The beautiful lake! We two are on its grassy margin,—twilight melting into night; the stars stealing forth, one after one. What a wonderful change is made within us when we come from our callings amongst men, chafed, wearied, wounded; gnawed by our cares, perplexed by the doubts of our very wisdom, stung by the adder that dwells in cities,—Slander; nay, even if renowned, fatigued with the burden of the very names that we have won! What a change is made within us when suddenly we find ourselves transported into the calm solitudes of Nature,—into scenes familiar to our happy dreaming childhood; back, back from the dusty thoroughfares of our toil-worn manhood to the golden fountain of our youth! Blessed is the change, even when we have no companion beside us to whom the heart can whisper its sense of relief and joy. But if the one in whom all our future is garnered up be with us there, instead of that weary World which has so magically vanished away from the eye and the thought, then does the change make one of those rare epochs of life in which the charm is the stillness. In the pause from all by which our own turbulent struggles for happiness trouble existence, we feel with a rapt amazement how calm a thing it is to be happy. And so as the night, in deepening, brightened, Lilian and I wandered by the starry lake. Conscious of no evil in ourselves, how secure we felt from evil! A few days more—a few days more, and we two should be as one! And that thought we uttered in many forms of words, brooding over it in the long intervals of enamoured silence.

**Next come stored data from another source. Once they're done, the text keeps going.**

/-- The work over the engine's registers (R35), stage by stage, comes to the command's outcome (R103) within 70 stages,
and to no other (R36 lets a command be one step for this reason; the stages are the model's, log 6). -/
def Obligations.TheWorkReachesTheOutcome : Prop :=
  ∀ (cfg : Config) (snap : Snapshot),
    (∃ n, n ≤ 70 ∧ workOutcome snap (workAfter cfg snap n) = some (commandRun cfg snap).result) ∧
    (∀ n r, workOutcome snap (workAfter cfg snap n) = some r → r = (commandRun cfg snap).result)

/-! The register window. -/

/-- R63: word j of a vector register holds bits 32j to 32j + 31 of the vector, the first in bit 31; KSN's word 2 has only
its upper half, the lower half reads 0 and ignores writes. -/
def Obligations.VectorWordsHoldTheirBits : Prop :=
  (∀ (s : State) (k : Nat), k < 32 →
    (∀ j : Fin 4, (readReg s (.kin j)).getLsbD (31 - k) = bitAt s.kin (32 * j.val + k)) ∧
    (∀ j : Fin 2, (readReg s (.din j)).getLsbD (31 - k) = bitAt s.din (32 * j.val + k)) ∧
    (∀ j : Fin 4, (readReg s (.kout j)).getLsbD (31 - k) = bitAt s.kout (32 * j.val + k)) ∧
    (∀ j : Fin 3, (readReg s (.ksn j)).getLsbD (31 - k) =
      (if 32 * j.val + k < 80 then bitAt s.ksn (32 * j.val + k) else false))) ∧
  (∀ (s : State) (w : Word) (i : Nat),
    (∀ j : Fin 4, i < 128 → bitAt (writeReg s (.bdk j) w).bdk i =
      (if i / 32 = j.val then w.getLsbD (31 - i % 32) else bitAt s.bdk i)) ∧
    (∀ j : Fin 4, i < 128 → bitAt (writeReg s (.kin j) w).kin i =
      (if i / 32 = j.val then w.getLsbD (31 - i % 32) else bitAt s.kin i)) ∧
    (∀ j : Fin 2, i < 64 → bitAt (writeReg s (.din j) w).din i =
      (if i / 32 = j.val then w.getLsbD (31 - i % 32) else bitAt s.din i)) ∧
    (∀ j : Fin 3, i < 80 → bitAt (writeReg s (.ksn j) w).ksn i =
      (if i / 32 = j.val then w.getLsbD (31 - i % 32) else bitAt s.ksn i))) ∧
  (∀ s : State, (readReg s (.kin 0)).toNat = (slice s.kin 0 32).toNat ∧ (readReg s (.din 0)).toNat = (slice s.din 0 32).toNat ∧
    (readReg s (.ksn 0)).toNat = (slice s.ksn 0 32).toNat ∧ (readReg s (.kout 0)).toNat = (slice s.kout 0 32).toNat) ∧
  (∀ s : State, s.ksn = 0xFFFF9876543210E00001 →
    readReg s (.ksn 0) = 0xFFFF9876 ∧ readReg s (.ksn 1) = 0x543210E0 ∧ readReg s (.ksn 2) = 0x00010000)

/-- R65: what a write to each word keeps and what a read of it returns. -/
def Obligations.EachWordHasItsAccessRights : Prop :=
  ∀ (s : State) (w : Word),
    (∀ j, writeReg s (.kout j) w = s ∧ busWriteReply (regOffset (.kout j)) = .done) ∧
    (∀ j, readReg s (.bdk j) = 0x00000000) ∧
    ((readReg s .status).getLsbD 3 = false ∧ (∀ b, 13 ≤ b → (readReg s .status).getLsbD b = false) ∧
      (∀ b, 1 ≤ b → (readReg s .ctrl).getLsbD b = false) ∧ (∀ b, b < 16 → (readReg s (.ksn 2)).getLsbD b = false)) ∧
    (readReg (writeReg s .len w) .len = w ∧
      readReg (writeReg s (.ksn 0) w) (.ksn 0) = w ∧ readReg (writeReg s (.ksn 1) w) (.ksn 1) = w ∧
      readReg (writeReg s (.ksn 2) w) (.ksn 2) = w &&& 0xFFFF0000 ∧
      (∀ j, readReg (writeReg s (.kin j) w) (.kin j) = w) ∧ (∀ j, readReg (writeReg s (.din j) w) (.din j) = w)) ∧
    (readReg (writeReg s .ctrl w) .ctrl = w &&& 0x00000001 ∧ writeReg s .ctrl w = { s with ie := w.getLsbD 0 }) ∧
    writeReg s .status w =
      { s with done := if w.getLsbD 1 then false else s.done, ovr := if w.getLsbD 2 then false else s.ovr }

/-- R29, R30: where the fields stand in the words STATUS and CTRL; CMD reads as the last accepted word (R28) and LEN as
the declared lengths (R31). -/
def Obligations.StatusShowsItsFields : Prop :=
  ∀ s : State,
    (busRead s 0x00 = .data s.cmd ∧ readReg s .cmd = s.cmd ∧ busRead s 0x0C = .data s.len) ∧
    (busRead s 0x04 = .data (statusWord s) ∧ busRead s 0x08 = .data (ctrlWord s)) ∧
    (statusWord s).toNat =
      s.busy.toNat + 2 * s.done.toNat + 4 * s.ovr.toNat + 16 * s.err.toNat + 256 * s.rounds.toNat ∧
    (ctrlWord s).toNat = s.ie.toNat

/-- R66, R272: an access that is not 32 bits wide, not at a multiple of 4, or at a reserved offset is a bus error: no
state changes and a read returns no value. Every other access of the window is served. That offsets from 0x80 on, past the
window, are bus errors too is read from R73 (log 10). -/
def Obligations.BusErrorsChangeNothing : Prop :=
  ∀ (s : State) (off width : Nat) (kind : AccessKind),
    (width ≠ 32 ∨ off % 4 ≠ 0 ∨ off = 0x2C ∨ off = 0x48 ∨ off = 0x4C ∨ 0x60 ≤ off →
      performAccess s { addr := s.cfg.base + off, width := width, kind := kind } = { s with replies := .busError :: s.replies }) ∧
    (width = 32 → off % 4 = 0 → off ≠ 0x2C → off ≠ 0x48 → off ≠ 0x4C → off < 0x60 →
      (performAccess s { addr := s.cfg.base + off, width := width, kind := kind }).replies.head? ≠ some .busError)

/-- R61, R62: the register window's map, and what a 32-bit access of the window does: it is the BusRead or BusWrite of its
offset, and hands back what that gives (the list of replies is the model's, log 12). An access below P_BASE is a bus error
(log 10). -/
def Obligations.TheWindowHasItsMap : Prop :=
  (∀ off r, regAt off = some r ↔
    (off, r) ∈ [(0x00, RegWord.cmd), (0x04, .status), (0x08, .ctrl), (0x0C, .len),
      (0x10, .bdk 0), (0x14, .bdk 1), (0x18, .bdk 2), (0x1C, .bdk 3), (0x20, .ksn 0), (0x24, .ksn 1), (0x28, .ksn 2),
      (0x30, .kin 0), (0x34, .kin 1), (0x38, .kin 2), (0x3C, .kin 3), (0x40, .din 0), (0x44, .din 1),
      (0x50, .kout 0), (0x54, .kout 1), (0x58, .kout 2), (0x5C, .kout 3)]) ∧
  (∀ (s : State) (off : Nat) (r : RegWord) (w : Word), regAt off = some r →
    busRead s off = .data (readReg s r) ∧ busWrite s off w = writeReg s r w ∧ busWriteReply off = .done) ∧
  (∀ (s : State) (off : Nat),
    performAccess s { addr := s.cfg.base + off, width := 32, kind := .read } = giveReply s (busRead s off) ∧
    ∀ w : Word, performAccess s { addr := s.cfg.base + off, width := 32, kind := .write w } =
      giveReply (busWrite s off w) (busWriteReply off)) ∧
  (∀ (s : State) (a : Access), a.addr < s.cfg.base → performAccess s a = { s with replies := .busError :: s.replies }) ∧
  (∀ (s : State) (r : Reply), giveReply s r = { s with replies := r :: s.replies })

/-- R67: no read has a side effect; a write to CMD accepts or drops a command, a write to STATUS clears bits; a write to
any other word only stores the value: every other word reads as before, the other state is unchanged, and writing the
value twice is writing it once. -/
def Obligations.ReadsAndWritesHaveNoOtherEffect : Prop :=
  (∀ (s : State) (addr width : Nat), ∃ r,
    performAccess s { addr := addr, width := width, kind := .read } = { s with replies := r :: s.replies }) ∧
  (∀ (s : State) (r : RegWord) (w : Word), r ≠ .cmd → r ≠ .status →
    writeReg (writeReg s r w) r w = writeReg s r w ∧
    (∀ r', r' ≠ r → readReg (writeReg s r w) r' = readReg s r') ∧
    (writeReg s r w).seq = s.seq ∧ (writeReg s r w).snap = s.snap ∧ (writeReg s r w).work = s.work ∧
    (writeReg s r w).cfg = s.cfg ∧ (writeReg s r w).host = s.host ∧ (writeReg s r w).turns = s.turns ∧
    (writeReg s r w).replies = s.replies ∧ ((∀ j, r ≠ .bdk j) → (writeReg s r w).bdk = s.bdk)) ∧
  (∀ (s : State) (w : Word), writeReg s .status w =
    { s with done := s.done && !w.getLsbD 1, ovr := s.ovr && !w.getLsbD 2 }) ∧
  (∀ (s : State) (w : Word), (s.seq = .idle → (writeReg s .cmd w).cmd = w ∧ (writeReg s .cmd w).seq = .busy) ∧
    (s.seq = .busy → writeReg s .cmd w = { s with ovr := true }))

/-- R23: no host read depends on the BDK, and a read of a BDK word returns 0. -/
def Obligations.TheBdkIsNeverRead : Prop :=
  ∀ (s : State) (b : Key) (r : RegWord), readReg { s with bdk := b } r = readReg s r ∧ (∀ j, readReg s (.bdk j) = 0)

/-- R270: irq is CTRL.IE AND STATUS.DONE; every completion raises it while IE = 1, and a write of 1 to STATUS bit 1, the
next accepted command, or IE written 0 clears it. -/
def Obligations.InterruptIsEnableAndDone : Prop :=
  ∀ s : State, irq s = (s.ie && s.done) ∧
    (s.seq = .busy → s.ie = true → ∃ t, completionTurn s = .next t ∧ irq t = true) ∧
    (∀ w : Word, w.getLsbD 1 = true → irq (busWrite s 0x04 w) = false) ∧
    (∀ w : Word, s.seq = .idle → irq (busWrite s 0x00 w) = false) ∧
    (∀ w : Word, w.getLsbD 0 = false → irq (busWrite s 0x08 w) = false) ∧
    (∀ w : Word, s.seq = .busy → irq (busWrite s 0x00 w) = irq s)

/-! The command words. -/

/-- R83: the 16 legal words and the commands they are; every other word is illegal. -/
def Obligations.SixteenWordsAreLegal : Prop :=
  ∀ (w : Word) (i : Instr), decode w = .ok i ↔
    (w, i) ∈ [((0x00000001 : Word), Instr.advance), (0x00000002, .deriveIpek), (0x00000003, .deriveSession),
      (0x00000004, .applyMask .pinRequest), (0x00000014, .applyMask .pinResponse),
      (0x00000024, .applyMask .macRequest), (0x00000034, .applyMask .macResponse),
      (0x00000044, .applyMask .dataRequest), (0x00000054, .applyMask .dataResponse),
      (0x00000005, .computeKey .pinRequest), (0x00000015, .computeKey .pinResponse),
      (0x00000025, .computeKey .macRequest), (0x00000035, .computeKey .macResponse),
      (0x00000045, .computeKey .dataRequest), (0x00000055, .computeKey .dataResponse),
      (0x00000006, .computeDataKeyVariant)]

/-- Decoding and encoding agree in both directions: a word decodes to a command exactly when it is that command's
encoding. -/
def Obligations.DecodeAndEncodeAgree : Prop :=
  ∀ (w : Word) (i : Instr), decode w = .ok i ↔ w = encode i

/-- R86: a word is illegal exactly when one of the four conditions holds, and an accepted illegal word completes with
IllegalCommand, computes nothing and makes no cipher call. -/
def Obligations.FourConditionsMakeAWordIllegal : Prop :=
  (∀ w : Word, (∃ e, decode w = .error e) ↔
    (((w.extractLsb' 0 4).toNat = 0 ∨ 7 ≤ (w.extractLsb' 0 4).toNat) ∨
      (w.extractLsb' 7 25).toNat ≠ 0 ∨
      (((w.extractLsb' 0 4).toNat = 4 ∨ (w.extractLsb' 0 4).toNat = 5) ∧ 6 ≤ (w.extractLsb' 4 3).toNat) ∨
      (((w.extractLsb' 0 4).toNat = 1 ∨ (w.extractLsb' 0 4).toNat = 2 ∨ (w.extractLsb' 0 4).toNat = 3 ∨
        (w.extractLsb' 0 4).toNat = 6) ∧ (w.extractLsb' 4 3).toNat ≠ 0))) ∧
  (∀ (s : State) (e : Illegal), s.seq = .busy → decode s.snap.cmd = .error e →
    ∃ t, completionTurn s = .next t ∧ FailedWith t 5 ∧ CommandFrame s t ∧ (commandRun s.cfg s.snap).calls = [])

/-- Some words written out bit by bit from R81 decode to the commands they stand for. -/
def Obligations.WordsFromTheEncodingDecode : Prop :=
  decode 0b00000000000000000000000000000001 = .ok .advance ∧
  decode 0b00000000000000000000000000000010 = .ok .deriveIpek ∧
  decode 0b00000000000000000000000000000011 = .ok .deriveSession ∧
  decode 0b00000000000000000000000000110100 = .ok (.applyMask .macResponse) ∧
  decode 0b00000000000000000000000001000101 = .ok (.computeKey .dataRequest) ∧
  decode 0b00000000000000000000000000000110 = .ok .computeDataKeyVariant ∧
  decode 0b00000000000000000000000001100100 = .error .undefinedUsage ∧
  decode 0b10000000000000000000000000000101 = .error .reservedBits

/-! The commands. -/

/-- R140, R141: ADVANCE completes with the round on KIN and DIN: r2 under the unmasked key first, then r1 under the
masked key, r1 on the left; a failing call ends it with CipherFailure, and after a failing first call the second is not
made. -/
def Obligations.AdvanceCompletesWithTheRound : Prop :=
  decode 0x00000001 = .ok .advance ∧
  (∀ (s : State) (x y : Block),
    cipherSenc s.cfg.cipher (slice s.snap.kin 0 64) (s.snap.din ^^^ slice s.snap.kin 64 128) = some x →
    cipherSenc s.cfg.cipher (slice (s.snap.kin ^^^ 0xC0C0C0C000000000C0C0C0C000000000) 0 64)
      (s.snap.din ^^^ slice (s.snap.kin ^^^ 0xC0C0C0C000000000C0C0C0C000000000) 64 128) = some y →
    ∃ t, exec .advance s = .next t ∧ CommandFrame s t ∧
      CompletedWith t
        ((y ^^^ slice (s.snap.kin ^^^ 0xC0C0C0C000000000C0C0C0C000000000) 64 128) ++ (x ^^^ slice s.snap.kin 64 128)) 1) ∧
  (∀ s : State,
    cipherSenc s.cfg.cipher (leftHalf s.snap.kin) (s.snap.din ^^^ rightHalf s.snap.kin) = none ∨
    cipherSenc s.cfg.cipher (leftHalf (s.snap.kin ^^^ krm)) (s.snap.din ^^^ rightHalf (s.snap.kin ^^^ krm)) = none →
    ∃ t, exec .advance s = .next t ∧ CommandFrame s t ∧ FailedWith t 4) ∧
  (∀ (c : Cipher) (key : Key) (data : Block),
    (advance c key data).calls = .senc (leftHalf key) (data ^^^ rightHalf key) ::
      (if cipherSenc c (leftHalf key) (data ^^^ rightHalf key) = none then []
        else [.senc (leftHalf (key ^^^ krm)) (data ^^^ rightHalf (key ^^^ krm))])) ∧
  (∀ s : State, s.cfg.cipher = .des → s.snap.kin = 0x6AC292FAA1315B4D858AB3A3D7D5933A →
    s.snap.din = 0x9876543210E00001 →
    ∃ t, exec .advance s = .next t ∧ CompletedWith t 0x042666B49184CFA368DE9628D0397BC9 1)

/-- R144: a key masked with KRM gives the same round with its two halves exchanged. -/
def Obligations.TheMaskSwapsTheHalves : Prop :=
  (∀ (c : Cipher) (key : Key) (d : Block) (r r' : Key), (advance c key d).result = .ok r →
    (advance c (key ^^^ krm) d).result = .ok r' → leftHalf r' = rightHalf r ∧ rightHalf r' = leftHalf r) ∧
  (∀ (c : Cipher) (key : Key) (d : Block),
    (∃ r, (advance c key d).result = .ok r) ↔ (∃ r, (advance c (key ^^^ krm) d).result = .ok r)) ∧
  (advance .des 0 0).result = .ok 0x47FAD57A38CC09E98CA64DE9C1B123A7 ∧
  (advance .des krm 0).result = .ok 0x8CA64DE9C1B123A747FAD57A38CC09E9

And when we turned back to the quiet inn at which we had taken up our abode, and her mother, with her soft face, advanced to meet us, I said to Lilian,—

"Would that in these scenes we could fix our home for life, away and afar from the dull town we have left behind us, with the fret of its wearying cares and the jar of its idle babble!"

"And why not, Allen? Why not? But no, you would not be happy."

"Not be happy, and with you? Sceptic, by what reasoning do you arrive at that ungracious conclusion?"

"The heart loves repose and the soul contemplation, but the mind needs action. Is it not so?"

"Where learned you that aphorism, out of place on such rosy lips?"

"I learned it in studying you," murmured Lilian, tenderly.

Here Mrs. Ashleigh joined us. For the first time I slept under the same roof as Lilian. And I forgot that the universe contained an enigma to solve or an enemy to fear.